GOAL OF THE EXERCISE: Every line from the one with "The memory, NVMe" to the one with "rowOk Instr.memCopy 0x0203 memCopyIn", including those two, is to be copied exactly; all other lines of the entries below are left out.

RECORDS SHOWN:
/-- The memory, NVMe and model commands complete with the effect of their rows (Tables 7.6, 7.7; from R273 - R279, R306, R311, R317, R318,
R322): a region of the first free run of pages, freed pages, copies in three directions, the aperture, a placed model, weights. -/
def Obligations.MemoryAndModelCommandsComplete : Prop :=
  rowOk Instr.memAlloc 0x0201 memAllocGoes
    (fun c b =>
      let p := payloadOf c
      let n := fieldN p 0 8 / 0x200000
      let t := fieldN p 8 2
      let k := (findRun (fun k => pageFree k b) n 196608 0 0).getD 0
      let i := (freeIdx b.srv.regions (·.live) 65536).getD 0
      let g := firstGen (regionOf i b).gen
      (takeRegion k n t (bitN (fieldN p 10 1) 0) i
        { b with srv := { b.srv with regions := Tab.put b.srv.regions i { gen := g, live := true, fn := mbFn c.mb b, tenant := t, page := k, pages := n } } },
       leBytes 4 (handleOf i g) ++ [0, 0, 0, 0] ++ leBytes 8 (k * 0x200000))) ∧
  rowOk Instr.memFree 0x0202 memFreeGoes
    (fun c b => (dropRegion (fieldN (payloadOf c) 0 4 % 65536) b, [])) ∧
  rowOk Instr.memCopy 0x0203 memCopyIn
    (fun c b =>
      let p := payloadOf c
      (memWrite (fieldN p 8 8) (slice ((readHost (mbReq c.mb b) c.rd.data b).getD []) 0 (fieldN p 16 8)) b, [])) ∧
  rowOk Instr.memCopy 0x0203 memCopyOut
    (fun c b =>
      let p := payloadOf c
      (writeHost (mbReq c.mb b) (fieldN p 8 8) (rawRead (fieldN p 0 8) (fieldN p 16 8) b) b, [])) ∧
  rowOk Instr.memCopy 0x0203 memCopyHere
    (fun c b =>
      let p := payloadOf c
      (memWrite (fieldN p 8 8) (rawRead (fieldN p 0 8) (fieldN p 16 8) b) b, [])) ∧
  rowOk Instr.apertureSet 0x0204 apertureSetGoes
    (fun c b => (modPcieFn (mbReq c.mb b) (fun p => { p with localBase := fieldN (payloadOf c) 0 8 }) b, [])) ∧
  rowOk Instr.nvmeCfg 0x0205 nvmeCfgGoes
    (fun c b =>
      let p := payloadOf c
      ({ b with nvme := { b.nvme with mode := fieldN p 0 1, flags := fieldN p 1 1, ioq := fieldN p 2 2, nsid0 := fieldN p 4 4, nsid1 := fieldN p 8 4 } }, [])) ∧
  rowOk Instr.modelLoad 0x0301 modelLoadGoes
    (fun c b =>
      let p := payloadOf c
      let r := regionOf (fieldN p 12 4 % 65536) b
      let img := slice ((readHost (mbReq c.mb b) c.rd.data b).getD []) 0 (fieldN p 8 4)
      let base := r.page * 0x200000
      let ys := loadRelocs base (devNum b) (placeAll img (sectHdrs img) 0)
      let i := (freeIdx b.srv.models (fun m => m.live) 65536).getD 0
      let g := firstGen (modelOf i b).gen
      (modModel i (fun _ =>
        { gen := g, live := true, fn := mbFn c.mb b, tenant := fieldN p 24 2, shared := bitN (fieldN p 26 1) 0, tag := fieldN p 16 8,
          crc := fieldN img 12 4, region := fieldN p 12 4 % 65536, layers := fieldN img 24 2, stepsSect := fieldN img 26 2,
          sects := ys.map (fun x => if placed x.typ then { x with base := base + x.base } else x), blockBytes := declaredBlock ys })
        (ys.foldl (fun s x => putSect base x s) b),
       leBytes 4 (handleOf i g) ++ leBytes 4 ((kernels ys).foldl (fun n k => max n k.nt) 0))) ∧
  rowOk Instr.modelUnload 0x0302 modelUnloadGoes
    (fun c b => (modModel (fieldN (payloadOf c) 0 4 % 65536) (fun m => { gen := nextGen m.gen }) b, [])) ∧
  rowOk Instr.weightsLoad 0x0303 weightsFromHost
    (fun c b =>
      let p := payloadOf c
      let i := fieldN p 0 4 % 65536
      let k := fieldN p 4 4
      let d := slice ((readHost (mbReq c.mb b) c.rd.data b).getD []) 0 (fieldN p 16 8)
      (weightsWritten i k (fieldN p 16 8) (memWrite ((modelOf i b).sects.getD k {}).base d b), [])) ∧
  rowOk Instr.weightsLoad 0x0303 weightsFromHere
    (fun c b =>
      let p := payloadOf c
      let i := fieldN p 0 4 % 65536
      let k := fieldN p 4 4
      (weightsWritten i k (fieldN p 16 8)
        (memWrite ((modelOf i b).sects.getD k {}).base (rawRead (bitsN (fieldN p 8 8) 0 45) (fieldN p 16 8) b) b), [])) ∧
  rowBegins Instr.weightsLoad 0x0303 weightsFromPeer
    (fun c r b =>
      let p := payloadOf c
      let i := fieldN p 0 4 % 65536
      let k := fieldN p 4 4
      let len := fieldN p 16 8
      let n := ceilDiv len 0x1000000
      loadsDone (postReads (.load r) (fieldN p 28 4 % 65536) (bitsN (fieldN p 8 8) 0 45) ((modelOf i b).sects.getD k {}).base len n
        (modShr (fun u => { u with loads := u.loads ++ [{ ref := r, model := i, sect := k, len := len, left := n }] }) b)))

---

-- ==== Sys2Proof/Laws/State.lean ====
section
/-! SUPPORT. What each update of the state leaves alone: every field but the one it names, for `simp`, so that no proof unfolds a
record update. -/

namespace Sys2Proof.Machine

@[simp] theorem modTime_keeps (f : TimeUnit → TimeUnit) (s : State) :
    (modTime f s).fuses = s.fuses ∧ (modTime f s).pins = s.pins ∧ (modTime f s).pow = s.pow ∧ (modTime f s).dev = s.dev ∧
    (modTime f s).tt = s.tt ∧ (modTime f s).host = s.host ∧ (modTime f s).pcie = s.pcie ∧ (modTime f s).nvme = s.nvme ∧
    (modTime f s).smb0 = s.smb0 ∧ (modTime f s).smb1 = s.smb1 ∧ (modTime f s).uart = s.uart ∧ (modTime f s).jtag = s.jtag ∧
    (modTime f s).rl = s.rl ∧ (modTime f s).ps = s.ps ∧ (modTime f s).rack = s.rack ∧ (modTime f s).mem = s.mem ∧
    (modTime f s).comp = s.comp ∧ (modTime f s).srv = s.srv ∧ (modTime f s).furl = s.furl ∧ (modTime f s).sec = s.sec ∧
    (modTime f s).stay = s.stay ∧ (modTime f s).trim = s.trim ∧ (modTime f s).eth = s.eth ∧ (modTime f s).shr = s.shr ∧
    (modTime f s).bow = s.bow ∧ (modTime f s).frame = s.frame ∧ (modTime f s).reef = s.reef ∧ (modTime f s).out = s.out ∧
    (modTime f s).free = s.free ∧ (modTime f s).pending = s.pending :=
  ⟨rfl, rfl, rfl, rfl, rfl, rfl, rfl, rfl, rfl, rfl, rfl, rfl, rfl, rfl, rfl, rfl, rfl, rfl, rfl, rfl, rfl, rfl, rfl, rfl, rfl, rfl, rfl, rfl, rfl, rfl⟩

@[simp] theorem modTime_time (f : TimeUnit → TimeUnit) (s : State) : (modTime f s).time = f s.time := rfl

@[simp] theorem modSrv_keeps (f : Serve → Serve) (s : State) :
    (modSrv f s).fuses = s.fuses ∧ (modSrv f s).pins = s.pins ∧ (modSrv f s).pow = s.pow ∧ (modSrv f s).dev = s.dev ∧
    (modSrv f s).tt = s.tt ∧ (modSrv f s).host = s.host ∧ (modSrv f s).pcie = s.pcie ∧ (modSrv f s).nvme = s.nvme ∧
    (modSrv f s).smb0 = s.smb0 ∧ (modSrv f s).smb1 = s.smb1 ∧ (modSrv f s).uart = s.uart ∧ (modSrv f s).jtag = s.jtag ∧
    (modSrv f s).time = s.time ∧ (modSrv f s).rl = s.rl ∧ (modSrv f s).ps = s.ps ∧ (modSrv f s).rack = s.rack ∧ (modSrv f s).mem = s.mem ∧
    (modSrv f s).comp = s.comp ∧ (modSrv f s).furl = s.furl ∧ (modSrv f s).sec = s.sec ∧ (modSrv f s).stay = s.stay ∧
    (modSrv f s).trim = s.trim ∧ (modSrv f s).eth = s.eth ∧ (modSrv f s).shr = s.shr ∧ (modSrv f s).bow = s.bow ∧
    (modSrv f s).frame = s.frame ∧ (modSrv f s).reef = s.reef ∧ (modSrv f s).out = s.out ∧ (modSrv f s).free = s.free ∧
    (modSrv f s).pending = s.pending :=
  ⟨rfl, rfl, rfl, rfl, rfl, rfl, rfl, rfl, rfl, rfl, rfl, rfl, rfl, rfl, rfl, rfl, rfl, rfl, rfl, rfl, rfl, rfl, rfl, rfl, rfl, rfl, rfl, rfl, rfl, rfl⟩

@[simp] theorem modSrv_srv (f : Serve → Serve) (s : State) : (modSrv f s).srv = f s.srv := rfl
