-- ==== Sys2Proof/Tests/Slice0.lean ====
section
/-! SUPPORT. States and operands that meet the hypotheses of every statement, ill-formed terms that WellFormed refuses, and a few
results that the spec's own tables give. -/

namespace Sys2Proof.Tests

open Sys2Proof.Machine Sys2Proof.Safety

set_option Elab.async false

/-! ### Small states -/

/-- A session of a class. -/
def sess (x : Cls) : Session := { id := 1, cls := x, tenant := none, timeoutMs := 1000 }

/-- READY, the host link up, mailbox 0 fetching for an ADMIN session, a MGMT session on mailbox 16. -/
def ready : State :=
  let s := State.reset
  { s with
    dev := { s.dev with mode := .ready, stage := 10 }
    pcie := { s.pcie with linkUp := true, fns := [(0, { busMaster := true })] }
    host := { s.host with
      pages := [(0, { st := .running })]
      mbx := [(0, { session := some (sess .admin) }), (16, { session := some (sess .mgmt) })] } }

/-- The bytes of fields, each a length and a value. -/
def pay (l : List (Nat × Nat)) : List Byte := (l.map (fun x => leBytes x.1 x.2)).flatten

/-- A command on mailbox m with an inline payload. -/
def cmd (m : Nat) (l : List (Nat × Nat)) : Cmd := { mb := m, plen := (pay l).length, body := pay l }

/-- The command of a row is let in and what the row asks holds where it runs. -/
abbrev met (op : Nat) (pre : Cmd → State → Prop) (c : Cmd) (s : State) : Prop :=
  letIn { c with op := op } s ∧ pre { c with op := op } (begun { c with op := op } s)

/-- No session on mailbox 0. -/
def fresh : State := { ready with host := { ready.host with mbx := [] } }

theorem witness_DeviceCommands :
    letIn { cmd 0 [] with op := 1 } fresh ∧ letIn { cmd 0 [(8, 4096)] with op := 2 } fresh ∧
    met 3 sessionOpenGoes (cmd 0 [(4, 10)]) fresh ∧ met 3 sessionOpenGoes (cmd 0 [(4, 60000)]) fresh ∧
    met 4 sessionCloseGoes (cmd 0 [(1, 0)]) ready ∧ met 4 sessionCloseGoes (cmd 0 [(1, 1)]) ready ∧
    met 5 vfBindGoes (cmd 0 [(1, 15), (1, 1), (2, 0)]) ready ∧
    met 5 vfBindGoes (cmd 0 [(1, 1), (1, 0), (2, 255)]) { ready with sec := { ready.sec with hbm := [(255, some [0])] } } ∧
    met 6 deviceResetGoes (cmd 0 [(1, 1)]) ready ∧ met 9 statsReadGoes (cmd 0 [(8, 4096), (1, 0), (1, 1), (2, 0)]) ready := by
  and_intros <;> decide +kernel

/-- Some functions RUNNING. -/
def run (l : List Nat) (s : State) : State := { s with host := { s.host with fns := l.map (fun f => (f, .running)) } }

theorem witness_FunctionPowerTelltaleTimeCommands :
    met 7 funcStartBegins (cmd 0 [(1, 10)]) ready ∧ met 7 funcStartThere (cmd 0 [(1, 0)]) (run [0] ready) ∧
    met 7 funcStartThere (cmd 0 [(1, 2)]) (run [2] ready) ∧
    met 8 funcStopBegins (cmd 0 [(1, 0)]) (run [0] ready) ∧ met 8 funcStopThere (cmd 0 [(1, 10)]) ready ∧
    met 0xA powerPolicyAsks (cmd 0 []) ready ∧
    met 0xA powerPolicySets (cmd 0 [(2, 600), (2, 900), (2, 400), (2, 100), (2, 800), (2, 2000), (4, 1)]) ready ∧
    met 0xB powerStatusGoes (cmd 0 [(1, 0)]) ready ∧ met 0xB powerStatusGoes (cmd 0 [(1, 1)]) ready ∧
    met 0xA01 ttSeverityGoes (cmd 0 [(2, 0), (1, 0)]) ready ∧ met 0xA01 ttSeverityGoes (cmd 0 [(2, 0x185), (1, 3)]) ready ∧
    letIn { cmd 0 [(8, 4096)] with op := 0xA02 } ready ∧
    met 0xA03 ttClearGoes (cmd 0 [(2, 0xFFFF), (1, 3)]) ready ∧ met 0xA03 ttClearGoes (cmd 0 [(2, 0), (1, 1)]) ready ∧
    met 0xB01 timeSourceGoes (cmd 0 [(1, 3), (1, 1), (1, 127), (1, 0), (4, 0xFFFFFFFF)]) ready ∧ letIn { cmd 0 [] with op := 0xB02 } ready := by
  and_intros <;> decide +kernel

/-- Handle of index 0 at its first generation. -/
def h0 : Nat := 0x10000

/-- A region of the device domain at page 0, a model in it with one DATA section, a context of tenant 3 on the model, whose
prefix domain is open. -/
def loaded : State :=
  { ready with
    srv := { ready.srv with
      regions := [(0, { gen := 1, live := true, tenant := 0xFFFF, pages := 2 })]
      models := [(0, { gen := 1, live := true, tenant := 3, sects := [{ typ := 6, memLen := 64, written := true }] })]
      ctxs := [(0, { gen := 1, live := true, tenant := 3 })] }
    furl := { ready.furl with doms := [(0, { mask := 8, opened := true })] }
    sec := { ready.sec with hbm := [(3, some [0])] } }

...

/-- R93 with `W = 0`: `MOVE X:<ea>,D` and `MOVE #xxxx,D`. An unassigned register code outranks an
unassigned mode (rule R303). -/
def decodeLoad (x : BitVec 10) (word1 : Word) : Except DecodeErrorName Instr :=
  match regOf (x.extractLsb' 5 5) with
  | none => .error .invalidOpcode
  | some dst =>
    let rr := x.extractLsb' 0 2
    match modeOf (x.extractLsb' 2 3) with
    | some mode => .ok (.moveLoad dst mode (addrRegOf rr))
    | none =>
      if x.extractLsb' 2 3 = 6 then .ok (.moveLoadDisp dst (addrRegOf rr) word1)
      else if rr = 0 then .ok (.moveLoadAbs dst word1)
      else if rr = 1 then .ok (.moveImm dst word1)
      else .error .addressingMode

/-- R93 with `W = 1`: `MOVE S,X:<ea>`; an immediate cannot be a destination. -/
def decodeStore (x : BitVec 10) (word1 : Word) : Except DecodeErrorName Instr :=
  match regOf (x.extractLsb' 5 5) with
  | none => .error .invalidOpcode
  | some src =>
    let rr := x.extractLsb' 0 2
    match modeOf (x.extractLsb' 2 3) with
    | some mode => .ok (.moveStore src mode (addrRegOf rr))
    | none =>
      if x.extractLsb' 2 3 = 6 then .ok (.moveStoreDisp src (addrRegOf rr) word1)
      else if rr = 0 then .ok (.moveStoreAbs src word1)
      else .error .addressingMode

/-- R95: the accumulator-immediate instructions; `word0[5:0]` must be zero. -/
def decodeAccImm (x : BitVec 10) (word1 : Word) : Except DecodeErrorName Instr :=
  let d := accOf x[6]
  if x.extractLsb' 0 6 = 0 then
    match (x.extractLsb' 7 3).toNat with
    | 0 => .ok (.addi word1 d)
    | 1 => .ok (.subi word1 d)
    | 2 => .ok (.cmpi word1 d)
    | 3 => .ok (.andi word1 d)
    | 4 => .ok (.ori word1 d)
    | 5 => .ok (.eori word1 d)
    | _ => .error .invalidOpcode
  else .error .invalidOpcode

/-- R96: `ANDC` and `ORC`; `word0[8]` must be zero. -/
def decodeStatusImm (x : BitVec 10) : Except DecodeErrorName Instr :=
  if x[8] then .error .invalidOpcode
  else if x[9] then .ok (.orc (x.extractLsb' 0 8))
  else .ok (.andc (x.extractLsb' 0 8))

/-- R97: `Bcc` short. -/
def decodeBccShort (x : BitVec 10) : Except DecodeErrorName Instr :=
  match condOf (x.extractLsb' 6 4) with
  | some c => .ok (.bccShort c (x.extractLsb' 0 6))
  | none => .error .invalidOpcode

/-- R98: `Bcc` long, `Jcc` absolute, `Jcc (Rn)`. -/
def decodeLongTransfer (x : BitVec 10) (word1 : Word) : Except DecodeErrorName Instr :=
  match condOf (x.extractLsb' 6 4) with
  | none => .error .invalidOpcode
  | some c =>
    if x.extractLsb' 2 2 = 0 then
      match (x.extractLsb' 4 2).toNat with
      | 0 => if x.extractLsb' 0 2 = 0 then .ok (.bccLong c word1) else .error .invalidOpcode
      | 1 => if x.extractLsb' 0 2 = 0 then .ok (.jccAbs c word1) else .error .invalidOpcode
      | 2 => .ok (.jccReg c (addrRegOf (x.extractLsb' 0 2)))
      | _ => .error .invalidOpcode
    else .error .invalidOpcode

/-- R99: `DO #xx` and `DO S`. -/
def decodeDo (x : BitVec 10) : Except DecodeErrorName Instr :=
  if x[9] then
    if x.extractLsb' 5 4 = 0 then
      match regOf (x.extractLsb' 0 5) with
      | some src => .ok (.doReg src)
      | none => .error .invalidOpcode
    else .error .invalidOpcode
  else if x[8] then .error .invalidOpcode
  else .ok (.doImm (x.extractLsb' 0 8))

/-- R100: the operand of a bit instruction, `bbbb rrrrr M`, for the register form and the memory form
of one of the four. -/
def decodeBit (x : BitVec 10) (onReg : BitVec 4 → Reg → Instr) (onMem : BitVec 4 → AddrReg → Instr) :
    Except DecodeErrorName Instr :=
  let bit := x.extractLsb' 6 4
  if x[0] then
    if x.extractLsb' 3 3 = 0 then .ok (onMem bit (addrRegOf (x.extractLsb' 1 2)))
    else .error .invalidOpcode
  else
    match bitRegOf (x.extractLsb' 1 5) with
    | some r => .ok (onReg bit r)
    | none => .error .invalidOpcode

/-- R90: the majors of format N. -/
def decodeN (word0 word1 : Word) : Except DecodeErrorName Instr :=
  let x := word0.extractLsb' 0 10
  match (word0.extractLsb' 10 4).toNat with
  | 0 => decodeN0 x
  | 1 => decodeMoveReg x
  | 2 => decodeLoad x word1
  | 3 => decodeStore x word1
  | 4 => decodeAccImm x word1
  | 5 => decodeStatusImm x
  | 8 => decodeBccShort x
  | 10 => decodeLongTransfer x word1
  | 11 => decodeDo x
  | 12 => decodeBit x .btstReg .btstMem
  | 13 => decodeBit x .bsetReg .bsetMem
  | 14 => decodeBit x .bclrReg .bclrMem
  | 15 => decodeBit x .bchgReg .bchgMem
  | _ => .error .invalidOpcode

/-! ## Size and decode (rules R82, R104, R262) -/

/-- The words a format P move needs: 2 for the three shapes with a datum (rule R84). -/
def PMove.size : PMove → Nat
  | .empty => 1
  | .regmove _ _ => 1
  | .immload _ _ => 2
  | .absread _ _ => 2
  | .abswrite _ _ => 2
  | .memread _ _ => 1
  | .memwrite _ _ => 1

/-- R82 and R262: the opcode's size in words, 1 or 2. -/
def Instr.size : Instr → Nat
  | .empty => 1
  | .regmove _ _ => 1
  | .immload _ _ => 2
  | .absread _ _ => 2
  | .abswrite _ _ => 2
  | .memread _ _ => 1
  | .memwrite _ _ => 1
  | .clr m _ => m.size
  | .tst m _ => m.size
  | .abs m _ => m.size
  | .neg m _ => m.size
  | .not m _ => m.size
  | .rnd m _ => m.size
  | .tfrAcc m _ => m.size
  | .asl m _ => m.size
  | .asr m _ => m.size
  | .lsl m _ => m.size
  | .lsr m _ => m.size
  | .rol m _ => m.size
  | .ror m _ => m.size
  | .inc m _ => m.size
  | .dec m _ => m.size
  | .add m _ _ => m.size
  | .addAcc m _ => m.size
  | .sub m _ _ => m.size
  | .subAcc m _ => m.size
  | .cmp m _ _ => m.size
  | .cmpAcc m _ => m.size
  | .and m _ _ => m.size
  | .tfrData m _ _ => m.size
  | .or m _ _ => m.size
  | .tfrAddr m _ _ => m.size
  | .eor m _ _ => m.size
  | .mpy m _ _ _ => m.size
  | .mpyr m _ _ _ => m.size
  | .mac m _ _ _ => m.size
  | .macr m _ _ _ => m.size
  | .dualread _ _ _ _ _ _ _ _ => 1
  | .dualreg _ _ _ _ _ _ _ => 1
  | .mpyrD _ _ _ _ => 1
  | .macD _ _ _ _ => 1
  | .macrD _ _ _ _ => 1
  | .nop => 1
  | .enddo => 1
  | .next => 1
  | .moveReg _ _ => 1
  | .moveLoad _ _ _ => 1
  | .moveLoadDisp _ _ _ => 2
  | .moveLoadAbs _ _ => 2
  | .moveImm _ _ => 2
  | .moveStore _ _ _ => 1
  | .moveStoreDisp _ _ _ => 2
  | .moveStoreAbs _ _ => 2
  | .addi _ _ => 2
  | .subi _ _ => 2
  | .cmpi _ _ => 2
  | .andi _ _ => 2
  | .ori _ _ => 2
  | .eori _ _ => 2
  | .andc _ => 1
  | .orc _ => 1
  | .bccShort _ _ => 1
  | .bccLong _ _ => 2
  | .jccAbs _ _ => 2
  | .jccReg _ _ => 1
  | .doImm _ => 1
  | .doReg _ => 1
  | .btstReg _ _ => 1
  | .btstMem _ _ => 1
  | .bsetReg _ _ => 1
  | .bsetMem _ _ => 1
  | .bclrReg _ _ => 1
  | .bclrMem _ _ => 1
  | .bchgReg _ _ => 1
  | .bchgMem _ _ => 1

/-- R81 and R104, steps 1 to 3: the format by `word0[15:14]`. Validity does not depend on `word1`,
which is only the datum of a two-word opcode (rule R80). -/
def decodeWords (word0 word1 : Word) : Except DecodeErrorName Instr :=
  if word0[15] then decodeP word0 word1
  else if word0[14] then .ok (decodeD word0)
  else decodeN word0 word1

TASK OUTPUT:
/-- The memory, NVMe and model commands complete with the effect of their rows (Tables 7.6, 7.7; from R273 - R279, R306, R311, R317, R318,
R322): a region of the first free run of pages, freed pages, copies in three directions, the aperture, a placed model, weights. -/
def Obligations.MemoryAndModelCommandsComplete : Prop :=
  rowOk Instr.memAlloc 0x0201 memAllocGoes
    (fun c b =>
      let p := payloadOf c
      let n := fieldN p 0 8 / 0x200000
      let t := fieldN p 8 2
      let k := (findRun (fun k => pageFree k b) n 196608 0 0).getD 0
      let i := (freeIdx b.srv.regions (·.live) 65536).getD 0
      let g := firstGen (regionOf i b).gen
      (takeRegion k n t (bitN (fieldN p 10 1) 0) i
        { b with srv := { b.srv with regions := Tab.put b.srv.regions i { gen := g, live := true, fn := mbFn c.mb b, tenant := t, page := k, pages := n } } },
       leBytes 4 (handleOf i g) ++ [0, 0, 0, 0] ++ leBytes 8 (k * 0x200000))) ∧
  rowOk Instr.memFree 0x0202 memFreeGoes
    (fun c b => (dropRegion (fieldN (payloadOf c) 0 4 % 65536) b, [])) ∧
  rowOk Instr.memCopy 0x0203 memCopyIn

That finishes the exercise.